Type (class) I atherosclerotic plaque, not visible on B-mode imaging, diagnosed using superb microvascular imaging (SMI) (present authors’ material)

A contrast-enhanced ultrasound examination is not a unidirectional procedure. The type of data acquired changes depending on the contrast agent used, manner of its administration and method of observation.

Ultrasound examination using UEA has a limited spatial and temporal scope considering the manner of administration and the method of acquisition and observation. Therefore, after the patient’s eligibility for the procedure has been determined, a precise algorithm of action should be established, which includes the selection of:

UEA,

UEA manner of administration,

phase of observation of UEA propagation in the vessel and tissues,

method of UEA interaction with the ultrasound system,

mode of procedure recording,

method of assessment of examination findings.

Ultrasound system

An ultrasound system equipped with contrast-enhanced examination option is necessary. This option usually has one or two timers displaying the length of the loop recorded during the procedure. For this option, the system itself should include the possibility to record a film as raw data with a length covering at least the following phases: wash-in, arterial, venous and wash-out. The systems available on the market enable one to acquire a few loops, including their combined record. The contrast option should also include flash mode, which makes it possible to use the pulse inversion method. This method involves the emission of two ultrasound pulses with the same amplitude, shifted by 180° between one another, at a very short interval. This method utilises a non-linear response of UEA microspheres: overlapping echoes of fundamental wave harmonics. It is also necessary to have an indication of the mechanical index displayed on the desktop.

The standard options of systems supporting the use of ultrasound enhancing agents include the colour flow mode (CFM) and power Doppler (PD) or its modification: directional power Doppler (DPD).

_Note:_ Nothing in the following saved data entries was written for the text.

/-- A NaN operand of FADD, FSUB, FMUL or FFMA gives the canonical NaN of the format, and NV exactly when an operand is
signalling, but for FFMA with 0 and infinity as factors, which is invalid too (R260, R261). Rounding keeps a value
that the format holds: a finite nonzero value read from its bits packs to the same bits under every rounding mode,
with no flag, unless SAT 10 makes a negative one 0 (R250, R256). What FMIN, FMAX, VMIN and VMAX, and the floating-point
compares, answer: of one NaN the other operand, of two the canonical NaN, and NV for a signalling one; -0 is below +0; else
an operand that the other does not pass, and no flag; equality and inequality are quiet, the order compares set NV for a NaN
and are false; zeros are equal, and finite values compare as exact numbers, between the infinities (R262). What a
conversion makes of a NaN, of an infinity, of -0, and of an exact integer (R263). -/
def Obligations.FloatNaNAndRounding : Prop :=
  (∀ (f : Nat) (c : RoundCtl) (x y z : Nat), f ∈ fmtF →
     let n (v : Nat) : Bool := (readElem f v).isNaN
     let q (v : Nat) : Bool := (readElem f v).isSNaN
     ((n x || n y) = true → fAdd f c x y = (canonNaN f, flagIf (q x || q y) flNV) ∧
       fSub f c x y = (canonNaN f, flagIf (q x || q y) flNV) ∧ fMul f c x y = (canonNaN f, flagIf (q x || q y) flNV)) ∧
     ((n x || n y || n z) = true → (fFma f c false z x y).1 = canonNaN f ∧
       ((q x || q y || q z) = true → (fFma f c false z x y).2 = flNV))) ∧
  (∀ (f : Nat) (ff : FloatFmt) (c : RoundCtl) (bits : Nat) (neg : Bool) (m : Nat) (e : Int),
     floatFmt f = some ff → bits < 2 ^ ff.w → readFloat ff bits = .fin neg m e → m ≠ 0 → (c.sat = 2 → neg = false) →
     packFloat ff c neg m e false = (bits, 0#6)) ∧
  (∀ (f x y : Nat) (b : Bool), f ∈ fmtF → x < 2 ^ fmtWidth f → y < 2 ^ fmtWidth f →
     let n (v : Nat) : Bool := (readElem f v).isNaN
     let q (v : Nat) : Bool := (readElem f v).isSNaN
     (n x = true → n y = true → fMinMax f b x y = (canonNaN f, flagIf (q x || q y) flNV)) ∧
     (n x = true → n y = false → fMinMax f b x y = (y, flagIf (q x) flNV)) ∧
     (n x = false → n y = true → fMinMax f b x y = (x, flagIf (q y) flNV)) ∧
     (n x = false → n y = false → (fMinMax f b x y).2 = 0#6 ∧ ((fMinMax f b x y).1 = x ∨ (fMinMax f b x y).1 = y) ∧
       (∀ r, (fMinMax f false x y).1 = r → (compareElem f .le r x).1 = true ∧ (compareElem f .le r y).1 = true) ∧
       (∀ r, (fMinMax f true x y).1 = r → (compareElem f .le x r).1 = true ∧ (compareElem f .le y r).1 = true)) ∧
     (∀ e g, readElem f x = .fin true 0 e → readElem f y = .fin false 0 g →
       (fMinMax f false x y).1 = x ∧ (fMinMax f false y x).1 = x ∧ (fMinMax f true x y).1 = y ∧ (fMinMax f true y x).1 = y) ∧
     ((n x || n y) = true →
       compareElem f .eq x y = (false, flagIf (q x || q y) flNV) ∧ compareElem f .ne x y = (true, flagIf (q x || q y) flNV) ∧
       compareElem f .lt x y = (false, flNV) ∧ compareElem f .le x y = (false, flNV)) ∧
     (∀ nx mx ex ny my ey, readElem f x = .fin nx mx ex → readElem f y = .fin ny my ey →
       let exact (n : Bool) (m : Nat) (e : Int) : Int := (if n then -1 else 1) * (m : Int) * 2 ^ (e - min ex ey).toNat
       let u := exact nx mx ex
       let v := exact ny my ey
       compareElem f .eq x y = (decide (u = v), 0#6) ∧ compareElem f .ne x y = (decide (u ≠ v), 0#6) ∧
       compareElem f .lt x y = (decide (u < v), 0#6) ∧ compareElem f .le x y = (decide (u ≤ v), 0#6)) ∧
     (∀ neg, readElem f x = .inf neg → n y = false → readElem f y ≠ .inf neg →
       compareElem f .eq x y = (false, 0#6) ∧ compareElem f .lt x y = (neg, 0#6) ∧ compareElem f .lt y x = (!neg, 0#6))) ∧
  (∀ (sf df : Nat) (c : RoundCtl) (x : Nat),
     (∀ g, readElem sf x = .nan g → convert sf df c x = if isFloat df then (canonNaN df, flagIf g flNV) else (0, flNV)) ∧
     (∀ neg, readElem sf x = .inf neg → c.sat = 0 →
       (df ∈ fmtF → readElem df (convert sf df c x).1 = .inf neg ∧ (convert sf df c x).2 = 0#6) ∧
       (isFloat df = false → convert sf df c x = (0, flNV))) ∧
     (∀ neg, readElem sf x = .inf neg → c.sat ≠ 0 → isFloat df = false →
       (convert sf df c x).1 = (BitVec.ofInt (fmtWidth df) (if neg then (intRange df).1 else (intRange df).2)).toNat ∧
       (convert sf df c x).2 &&& (flNV ||| flSAT) = flNV ||| flSAT) ∧
     (∀ neg m e, readElem sf x = .fin neg m e → isFloat df = true → ∀ ff, floatFmt df = some ff →
       convert sf df c x = packFloat ff c neg m e false) ∧
     (∀ neg m e, readElem sf x = .fin neg m e → isFloat df = false → 0 ≤ e →
       let v : Int := (if neg then -1 else 1) * (m : Int) * 2 ^ e.toNat
       let u : Int := if c.sat = 0 then v else clampTo (intRange df).1 (intRange df).2 v
       (convert sf df c x).1 = (BitVec.ofInt (fmtWidth df) u).toNat ∧
       (isFloat sf = false → (convert sf df c x).2 = flagIf (u != v) flSAT)) ∧
     (∀ e, readElem sf x = .fin true 0 e → isFloat df = false → (convert sf df c x) = (0, 0#6)))

/-- FCLASS sets exactly one bit of xd[9:0] by the class of its operand, of which it reads the sign, the exponent field and
the fraction, clears xd[63:10] and sets no flag (R307). -/
def Obligations.FclassSetsOneBit : Prop :=
  ∀ (s : State) (g : BitVec 3) (d a : BitVec 5) (ff : FloatFmt), s.pr g = true → s.fpFmt ∈ fmtF →
    floatFmt s.fpFmt = some ff →
    let v := (s.xr a).toNat % 2 ^ ff.w
    let neg := v / 2 ^ (ff.w - 1) = 1
    let ex := v / 2 ^ ff.fb % 2 ^ ff.eb
    let fr := v % 2 ^ ff.fb
    let k :=
      if ex = 2 ^ ff.eb - 1 then
        if fr = 0 then (if neg then 0 else 7) else if fr < 2 ^ (ff.fb - 1) then 8 else 9
      else if ex = 0 then
        if fr = 0 then (if neg then 3 else 4) else if neg then 2 else 5
      else if neg then 1 else 6
    exec (.fclass g d a) s = .next (s.putX d 4 (BitVec.ofNat 64 (2 ^ k)))

/-! ### Loads, stores and atomics -/

/-- LDB, LDBS, LDH, LDHS, LDW, LDWS and LDD complete where their bytes are reached: a load reads its bytes
little-endian from its own withheld stores or memory, at xa plus the immediate times its size, extends the value, and
lands it for bundle n + 6 if the data is in time; memory is unchanged (R309, R176). LDL loads as its width code says, at
xa plus its signed offset, and lands at its declared arrival, 0 meaning 6 (R310). PFL completes whatever its address,
with no result and no fault; it changes no register, and no byte of memory unless a no-return atomic waits at a home for
its turn; of hint 3 it changes nothing at all (R210, R311). -/
def Obligations.LoadResults : Prop :=
  (∀ (s : State) (g : BitVec 3) (d a : BitVec 5) (i : BitVec 7) (pa : Nat) (leaf : Option Nat),
     s.pr g = true → (∀ n, s.focus ≠ .jig n) →
     let ea (n : Nat) : Nat := (s.xr a + s.imm7 i * BitVec.ofNat 64 n).toNat
     (s.Reaches .load (ea 1) 1 pa leaf → s.Good pa 1 leaf →
       (∃ t, exec (.ldb g d a i) s = .next t ∧ t.bundle = s.bundle ∧ Loaded s t d 1 false 6 pa) ∧
       (∃ t, exec (.ldbs g d a i) s = .next t ∧ t.bundle = s.bundle ∧ Loaded s t d 1 true 6 pa)) ∧
     (s.Reaches .load (ea 2) 2 pa leaf → s.Good pa 2 leaf →
       (∃ t, exec (.ldh g d a i) s = .next t ∧ t.bundle = s.bundle ∧ Loaded s t d 2 false 6 pa) ∧
       (∃ t, exec (.ldhs g d a i) s = .next t ∧ t.bundle = s.bundle ∧ Loaded s t d 2 true 6 pa)) ∧
     (s.Reaches .load (ea 4) 4 pa leaf → s.Good pa 4 leaf →
       (∃ t, exec (.ldw g d a i) s = .next t ∧ t.bundle = s.bundle ∧ Loaded s t d 4 false 6 pa) ∧
       (∃ t, exec (.ldws g d a i) s = .next t ∧ t.bundle = s.bundle ∧ Loaded s t d 4 true 6 pa)) ∧
     (s.Reaches .load (ea 8) 8 pa leaf → s.Good pa 8 leaf →
       (∃ t, exec (.ldd g d a i) s = .next t ∧ t.bundle = s.bundle ∧ Loaded s t d 8 false 6 pa))) ∧
  (∀ (s : State) (g : BitVec 3) (d a : BitVec 5) (m : BitVec 8) (w : BitVec 3) (h : BitVec 2) (o : BitVec 16)
       (pa : Nat) (leaf : Option Nat),
     let k : Nat × Bool := nth [(1, false), (1, true), (2, false), (2, true), (4, false), (4, true)] w.toNat (8, false)
     s.pr g = true → (∀ n, s.focus ≠ .jig n) → s.bundle.imm = none →
     s.Reaches .load (s.xr a + o.signExtend 64).toNat k.1 pa leaf → s.Good pa k.1 leaf →
     ∃ t, exec (.ldl g d a m w h o) s = .next t ∧ t.bundle = { s.bundle with hint := some h.toNat } ∧
       Loaded s t d k.1 k.2 (if m = 0#8 then 6 else m.toNat) pa) ∧
  (∀ (s : State) (g : BitVec 3) (a : BitVec 5) (i : BitVec 7), s.pr g = true →
     (∃ t, exec (.pfl g a i) s = .next t ∧ t.bundle = s.bundle ∧ t.scalar = s.scalar ∧ t.arith = s.arith ∧
       ((∀ l, ∀ q ∈ (s.line l).queue, q.kind ≠ .nr) → t.mem = s.mem)) ∧
     (s.hint = 3 → exec (.pfl g a i) s = .next s))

Power Doppler options (PD, DPD) are necessary for possible microsphere rupturing using the flash or replenish method. A PD pulse necessary for the flash method is released automatically by the ultrasound system at preset moments or delivered on demand by the examiner after they press an appropriate function key.

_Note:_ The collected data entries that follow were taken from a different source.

-- ==== Sys2Proof/Laws/PerInstr.lean ====
section
/-! SUPPORT. What holds of every instruction as syntax: the form of its words (R268, R271, R272, R275,
R377). -/

namespace Sys2Proof.Laws.Form

/-- The words of an instruction have the form its class gives them: a step of the device has none; a
single-word op or a prefix has one word, whose bit 31 is B and whose kind is 00 or 10; a double-word op a
head of kind 01 and a tail; a micro-word one word with bit 31 zero. -/
def Statement (i : Instr) : Prop :=
  ∀ b, match encode b i with
    | [] => i.cls = 11
    | [w] => (i.cls ≤ 5 ∧ wordB w = b ∧ wordK w = 0) ∨ ((i.cls = 8 ∨ i.cls = 9) ∧ wordB w = b ∧ wordK w = 2)
        ∨ (i.cls = 10 ∧ wordB w = false)
    | [w, t] => i.cls ≤ 6 ∧ wordB w = b ∧ wordK w = 1 ∧ isTail t = true
    | _ => False

/-- A field of a word that lies in the low part. -/
theorem extract_append_low {n m : Nat} (x : BitVec n) (y : BitVec m) (s l : Nat) (h : s + l ≤ m) :
    (x ++ y).extractLsb' s l = y.extractLsb' s l := by
  ext i hi
  have : s + i < m := by omega
  simp [BitVec.getElem_extractLsb', BitVec.getLsbD_append, this]

/-- A field of a word that lies in the high part. -/
theorem extract_append_high {n m : Nat} (x : BitVec n) (y : BitVec m) (s l : Nat) (h : m ≤ s) :
    (x ++ y).extractLsb' s l = x.extractLsb' (s - m) l := by
  ext i hi
  have : ¬ s + i < m := by omega
  have e : s + i - m = s - m + i := by omega
  simp [BitVec.getElem_extractLsb', BitVec.getLsbD_append, this, e]

/-- A field that is the whole. -/
theorem extract_all {n : Nat} (x : BitVec n) : x.extractLsb' 0 n = x := by
  ext i hi; simp

/-- Bit 31 of an op word is B. -/
theorem wordB_opWord (b : Bool) (k : BitVec 2) (cl g : BitVec 3) (op : BitVec 6) (r : BitVec 17) :
    wordB (opWord b k cl g op r) = b := by
  simp only [wordB, opWord, BitVec.getLsbD_append]
  simp

/-- Bits 30 and 29 of an op word are K. -/
theorem wordK_opWord (b : Bool) (k : BitVec 2) (cl g : BitVec 3) (op : BitVec 6) (r : BitVec 17) :
    wordK (opWord b k cl g op r) = k.toNat := by
  simp (disch := omega) only [wordK, opWord, extract_append_low, extract_append_high, Nat.reduceSub, extract_all]

/-- Bit 31 of a prefix word is B. -/
theorem wordB_prefixWord (b : Bool) (k : BitVec 3) (r : BitVec 26) : wordB (prefixWord b k r) = b := by
  simp only [wordB, prefixWord, BitVec.getLsbD_append]
  simp

/-- A prefix word is of kind 10. -/
theorem wordK_prefixWord (b : Bool) (k : BitVec 3) (r : BitVec 26) : wordK (prefixWord b k r) = 2 := by
  simp (disch := omega) only [wordK, prefixWord, extract_append_low, extract_append_high, Nat.reduceSub, extract_all]
  rfl

/-- A tail word has B = 0 and kind 11. -/
theorem isTail_tailWord (e : BitVec 29) : isTail (tailWord e) = true := by
  have hb : wordB (tailWord e) = false := by
    simp only [wordB, tailWord, BitVec.getLsbD_append]
    simp
  have hk : wordK (tailWord e) = 3 := by
    simp (disch := omega) only [wordK, tailWord, extract_append_low, extract_append_high, Nat.reduceSub, extract_all]
    rfl
  simp [isTail, hb, hk]

/-- A single-word op. -/
theorem single {i : Instr} {cl g : BitVec 3} {op : BitVec 6} {r : BitVec 17}
    (h : ∀ b, encode b i = [opWord b 0#2 cl g op r]) (hc : i.cls ≤ 5) : Statement i := by
  intro b
  simp only [h b]
  exact .inl ⟨hc, wordB_opWord .., wordK_opWord ..⟩

/-- A double-word op. -/
theorem double {i : Instr} {cl g : BitVec 3} {op : BitVec 6} {r : BitVec 17} {e : BitVec 29}
    (h : ∀ b, encode b i = [opWord b 1#2 cl g op r, tailWord e]) (hc : i.cls ≤ 6) : Statement i := by
  intro b
  simp only [h b]
  exact ⟨hc, wordB_opWord .., wordK_opWord .., isTail_tailWord e⟩

/-- A prefix. -/
theorem pref {i : Instr} {pk : BitVec 3} {r : BitVec 26}
    (h : ∀ b, encode b i = [prefixWord b pk r]) (hc : i.cls = 8 ∨ i.cls = 9) : Statement i := by
  intro b
  simp only [h b]
  exact .inr (.inl ⟨hc, wordB_prefixWord .., wordK_prefixWord ..⟩)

An appropriate ultrasound probe is necessary to conduct contrast-enhanced examination of atherosclerotic plaque. Carotid atherosclerotic plaques are usually examined using vascular probes with a foot print of approximately 45 mm, frequency range of 3–11 MHz and nominal frequencies of 5–8 MHz.

Studies are also conducted on the use of a linear high speed volumetric imaging probe with UEA for three-dimensional imaging of the surface of atherosclerotic plaque(37,40,41).

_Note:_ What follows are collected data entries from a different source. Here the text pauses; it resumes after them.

-- ==== Sys2Proof/Laws/Decode.lean ====
section
/-! SUPPORT. The fields of the words that the encoder builds, and what the decoder answers for a word
whose fields are known. -/

namespace Sys2Proof

open Sys2Proof.Laws.Form

/-- The class field of an op word. -/
theorem cl_opWord (b : Bool) (k : BitVec 2) (cl g : BitVec 3) (op : BitVec 6) (r : BitVec 17) :
    (opWord b k cl g op r).extractLsb' 26 3 = cl := by
  simp (disch := omega) only [opWord, extract_append_low, extract_append_high, Nat.reduceSub, extract_all]

/-- The guard field of an op word. -/
theorem g_opWord (b : Bool) (k : BitVec 2) (cl g : BitVec 3) (op : BitVec 6) (r : BitVec 17) :
    (opWord b k cl g op r).extractLsb' 23 3 = g := by
  simp (disch := omega) only [opWord, extract_append_low, extract_append_high, Nat.reduceSub, extract_all]

/-- The OP field of an op word. -/
theorem op_opWord (b : Bool) (k : BitVec 2) (cl g : BitVec 3) (op : BitVec 6) (r : BitVec 17) :
    (opWord b k cl g op r).extractLsb' 17 6 = op := by
  simp (disch := omega) only [opWord, extract_append_low, extract_append_high, Nat.reduceSub, extract_all]

/-- A field of the low 17 bits of an op word. -/
theorem low_opWord (b : Bool) (k : BitVec 2) (cl g : BitVec 3) (op : BitVec 6) (r : BitVec 17) (s l : Nat)
    (h : s + l ≤ 17) : (opWord b k cl g op r).extractLsb' s l = r.extractLsb' s l := by
  simp (disch := omega) only [opWord, extract_append_low]

/-- A field of a tail word. -/
theorem low_tailWord (e : BitVec 29) (s l : Nat) (h : s + l ≤ 29) :
    (tailWord e).extractLsb' s l = e.extractLsb' s l := by
  simp (disch := omega) only [tailWord, extract_append_low]

/-- The kind of prefix of a prefix word. -/
theorem pk_prefixWord (b : Bool) (pk : BitVec 3) (r : BitVec 26) : (prefixWord b pk r).extractLsb' 26 3 = pk := by
  simp (disch := omega) only [prefixWord, extract_append_low, extract_append_high, Nat.reduceSub, extract_all]

/-- A field of the low 26 bits of a prefix word. -/
theorem low_prefixWord (b : Bool) (pk : BitVec 3) (r : BitVec 26) (s l : Nat) (h : s + l ≤ 26) :
    (prefixWord b pk r).extractLsb' s l = r.extractLsb' s l := by
  simp (disch := omega) only [prefixWord, extract_append_low]

/-- The checks that a well-formed instruction passes. -/
theorem wellFormed_iff (i : Instr) : i.WellFormed ↔ i.fieldReserved = false ∧ i.formatReserved = false ∧
    i.roundingReserved = false ∧ i.mbzNonzero = false ∧ i.jigReserved = false := by
  unfold Instr.WellFormed Instr.check
  cases i.fieldReserved <;> cases i.formatReserved <;> cases i.roundingReserved <;> cases i.mbzNonzero <;>
    cases i.jigReserved <;> simp

/-- A single-word op is read back, if its class and OP select it. -/
theorem decodeWords_single {i : Instr} {cl g : BitVec 3} {op : BitVec 6} {r : BitVec 17} (b : Bool) (rest : List W32)
    (h : ∀ b, encode b i = [opWord b 0#2 cl g op r]) (hcl : cl.toNat ≠ 7)
    (hd : decodeSingle cl.toNat op.toNat (opWord b 0#2 cl g op r) = some i)
    (hg : i.guardless = true → g = 0#3) (hw : i.WellFormed) :
    decodeWords (encode b i ++ rest) = .ok (b, i, rest) := by
  rw [wellFormed_iff] at hw
  obtain ⟨h1, h2, h3, h4, h5⟩ := hw
  have hj : judgeSingle b i (opWord b 0#2 cl g op r) = .ok () := by
    unfold judgeSingle
    rw [h1, h3, h4, h b, g_opWord]
    cases hgl : i.guardless
    · simp
    · simp [hg hgl]
  rw [h b]
  simp only [List.cons_append, List.nil_append, decodeWords, wordK_opWord, cl_opWord, op_opWord, wordB_opWord]
  rw [show (0#2).toNat = 0 from rfl]
  simp only [hcl, if_false, hd, hj]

Which contrast agent to use?

Based on pharmacokinetic properties, ultrasound enhancing agents are divided into those which:

do not pass through the pulmonary vascular bed (only the right ventricle of the heart is visualised; short-term action): Echovist;

pass through the pulmonary vascular bed, have a short half-life (less than 5 minutes from intravenous administration), produce a low signal on harmonic imaging when low acoustic power is used: Albunex, Levovist;

pass through the pulmonary vascular bed, have a long half-life (over 5 minutes from intravenous administration), produce a high signal on harmonic imaging when low acoustic power is used: Echogen, Optison, SonoVue, Sonovist;

are captured in the liver and spleen, make imaging possible after the vascular phase: Levovist, Sonovist, Sonazoid.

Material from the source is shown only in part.